Мне хотелось прижать их ладонью. Всем теплом. Мне хотелось – разгладить, успокоить и поцеловать нежный пушистый висок. Чтобы замирала телесная дрожь, рассеиваясь от прикосновения. Чтобы исчезла постепенно ужасная медицинская сетка с лица. Чтобы вернулось зрение и хрустальные голубоватые яблоки с благодарностью обратились бы на меня – озаряя счастливым светом. Прежде всего, это было необходимо мне самому. Прежде всего – мне. Я ведь тоже – человек, скомканный страхом. И у меня дрожит веко, и у меня колотится сердце в гулкой груди. Мы – как брат и сестра. Не надо слез, сестра! Слезы никому еще не помогали. Они только обрадуются нашим слезам. Не будем их радовать. Встань, сестра! Встань и отряхни горькую влагу со щек. Я ничем не могу помочь тебе. Помни! Мы живем в такое время, когда человек не может помочь человеку. Он бессилен. Помни! Мы живем во времени, которое, прорастая внутри себя, паутиною оплетает каждого из нас. Тысячи крепчайших нитей заставляют плясать один-единственный разрешенный танец. Только такое коленце. Только под эту музыку. Помни! Нам дают кров и хлеб, а взамен отнимают душу. Мы с закрытыми глазами бежим по лезвию – в никуда. Шаг влево, шаг вправо – клацают механические челюсти. Встань, сестра! Тебя заставили отказаться от мужа, а дочь твою – от отца. Таков наш прекрасный мир. Я не в состоянии изменить его. Прости меня, сестра! Я теперь оставляю тебя одну. Слышишь, засопели над пахотой гнусавые утренние рожки? За мною самим началась охота. Слышишь визгливый лай и хорканье разгоряченных глоток? Это гончие несутся по следу. Быстро поднимается заря. Испаряется последняя влага жизни. Прости меня, сестра, вытри слезы и забудь обо мне. Время мое истекло. Я прощаюсь с тобой навсегда. Встань, сестра! Встань и иди, ликуя. Путь твой во мраке…
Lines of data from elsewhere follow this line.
/-- The registers of the SEC block. -/
def sec : List RegDesc := sec0

def tst0 : List RegDesc := [
  -- TST_IDCODE
  ⟨0x0F0000, 8, 1, 8, [⟨0, 64, .ro, 641731485, 641731485, false⟩]⟩,
  -- TST_STATUS
  ⟨0x0F0008, 8, 1, 8, [⟨0, 8, .ro, 1, 1, false⟩, ⟨8, 1, .ro, 1, 1, false⟩, ⟨9, 3, .ro, 0, 0, false⟩]⟩,
  -- TST_ERR_FLAGS
  ⟨0x0F0010, 8, 1, 8, [⟨0, 1, .rw1c, 0, 0, false⟩, ⟨1, 1, .rw1c, 0, 0, false⟩]⟩,
  -- TST_ERR_EVT_f
  ⟨0x0F0100, 4, 2, 4, [⟨0, 32, .ro, 0, 0, false⟩]⟩]

/-- The registers of the TST block. -/
def tst : List RegDesc := tst0

def cxl0 : List RegDesc := [
  -- CXL_LINK_STATUS
  ⟨0x100000, 8, 1, 8, [⟨0, 5, .ro, 0, 0, false⟩, ⟨5, 3, .ro, 0, 0, false⟩, ⟨8, 2, .ro, 0, 0, false⟩, ⟨32, 16, .ro, 0, 0, false⟩]⟩,
  -- CXL_ERR_FLAGS
  ⟨0x100008, 8, 1, 8, [⟨0, 1, .rw1c, 0, 0, false⟩, ⟨1, 1, .rw1c, 0, 0, false⟩, ⟨2, 1, .rw1c, 0, 0, false⟩, ⟨3, 1, .rw1c, 0, 0, false⟩]⟩,
  -- CXL_MEM_UE_ADDR
  ⟨0x100010, 8, 1, 8, [⟨0, 64, .ro, 0, 0, false⟩]⟩,
  -- CXL_WR_DISCARD
  ⟨0x100018, 8, 1, 8, [⟨0, 64, .ro, 0, 0, false⟩]⟩,
  -- CXL_ERR_EVT_f
  ⟨0x100100, 4, 4, 4, [⟨0, 32, .ro, 0, 0, false⟩]⟩]

/-- The registers of the CXL block. -/
def cxl : List RegDesc := cxl0

def hrd0 : List RegDesc := [
  -- HRD_CAPS
  ⟨0x140000, 8, 1, 8, [⟨0, 11, .ro, 1024, 1024, false⟩, ⟨11, 7, .ro, 64, 64, false⟩]⟩,
  -- HRD_CTL
  ⟨0x140008, 8, 1, 8, [⟨0, 8, .rwl, 24, 24, false⟩, ⟨8, 4, .rwl, 10, 10, false⟩, ⟨12, 6, .rwl, 2, 2, false⟩]⟩,
  -- HRD_CLASS_SLOT
  ⟨0x140010, 8, 1, 8, [⟨0, 6, .rwl, 2, 2, false⟩, ⟨6, 6, .rwl, 2, 2, false⟩, ⟨12, 6, .rwl, 2, 2, false⟩, ⟨18, 6, .rwl, 2, 2, false⟩, ⟨24, 6, .rwl, 2, 2, false⟩, ⟨30, 6, .rwl, 2, 2, false⟩, ⟨36, 6, .rwl, 2, 2, false⟩, ⟨42, 6, .rwl, 2, 2, false⟩]⟩,
  -- HRD_ERR_FLAGS
  ⟨0x140018, 8, 1, 8, [⟨0, 1, .rw1c, 0, 0, false⟩, ⟨1, 1, .rw1c, 0, 0, false⟩]⟩,
  -- HRD_VTIME_p
  ⟨0x140100, 8, 16, 8, [⟨0, 64, .ro, 0, 0, false⟩]⟩,
  -- HRD_SLOT_WMASK_s
  ⟨0x140200, 8, 64, 8, [⟨0, 64, .rwl, 0, 0, false⟩]⟩,
  -- HRD_ERR_EVT_f
  ⟨0x140400, 4, 8, 4, [⟨0, 32, .ro, 0, 0, false⟩]⟩,
  -- HRD_Q_CFG_n
  ⟨0x150000, 16, 1024, 8, [⟨0, 16, .rwl, 0, 0, true⟩, ⟨16, 1, .rwl, 0, 0, true⟩, ⟨20, 20, .rwl, 0, 0, true⟩, ⟨40, 24, .rwl, 0, 0, true⟩]⟩,
  -- HRD_Q_STATE_n
  ⟨0x150008, 16, 1024, 8, [⟨0, 32, .ro, 0, 0, false⟩, ⟨32, 16, .ro, 0, 0, false⟩, ⟨48, 1, .ro, 0, 0, false⟩]⟩,
  -- HRD_Q_BYTES_n
  ⟨0x160000, 8, 1024, 8, [⟨0, 64, .ro, 0, 0, false⟩]⟩]

/-- The registers of the HRD block. -/
def hrd : List RegDesc := hrd0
Я не знаю: говорил я все это или нет? Вероятно, нет. Я же не сумасшедший. Передо мною действительно вырастала стена. Шевелились губы, и звуки лопались мыльными пузырями. Ниночка, присев около табуретки, тихо и сосредоточенно гладила мать по лицу: Пойдем, уложу тебя, поздно… – Солнечный свет стоял, как в воде. Равнодушный, рассеянный. Обе они находились чрезвычайно далеко от меня. Я невольно прибавлял шаг. Надвигалась полуденная жара. Рыжий тягучий дым, выползающий из завода, перегнал меня и беззвучно выплеснулся вперед, распространяя вокруг запах горелой кости. Там, где он проходил, трава желтела и мгновенно скручивалась, а в пыли оставался темный мазутный отпечаток. Карась, затрепетав ноздрями, произнес с неподдельным восхищением: Воздух сегодня изумительный… Чувствуешь, какой воздух?.. Кр-р-р-асота!.. – Он нисколько не притворялся. Я оглядывался, как затравленный. В городе происходило столпотворение. Улицы, прилегающие к вокзалу, были забиты народом. Бродили туда и сюда. Точно неприкаянные. Растерянно хватали за руки. Сталкивались в суматохе и, естественно, не извинялись. Были натянуты бельевые веревки между деревьями. Мокро хлопало полотенце. Кто-то уже стирал в тазу. Под нервозные оклики: Павлик!.. Толик!.. – шныряли неугомонные ребятишки. Циркуль-Клазов неотвратимо маячил у меня за спиной. Гомон висел в липком воздухе. Это напоминало табор. Нас то и дело останавливали и настойчивым приглушенным шепотом спрашивали: не сдадим ли мы комнату «за хорошие деньги»? Цены предлагались неимоверные. Обращение весьма походило на мольбу. Некоторые даже пытались идти рядом, – тихо уговаривая. Энергичная дама, необычайно представительная, с серьгами и кулоном, в вязаном дорогом платье, скроенном на манер – «я из исполкома», решительно преградила нам дорогу: Нужен временный друг. По соглашению. – Я сначала решил, что она подосланная, но у нее, не соответствуя высокомерному выражению лица, вдруг просительно задрожали губы, потекла тушь с ресниц. Карась обогнул ее, будто столб. Рослый мужчина в орденах и планках на директорском пиджаке без сомнения нарочно уронил «дипломат» и легонько поддал его ногой – высыпались какие-то сверточки, носки… Это был мой ночной сосед. «Тягач». Дурак Ушастый. Я его узнал. Впрочем, неважно. Целая семья: муж, жена и ребенок, расположившись на чемоданах, постелив газету, закусывали крутыми яйцами, чавкая, как слоны. Скорлупу они аккуратно собирали в целлофановый пакетик.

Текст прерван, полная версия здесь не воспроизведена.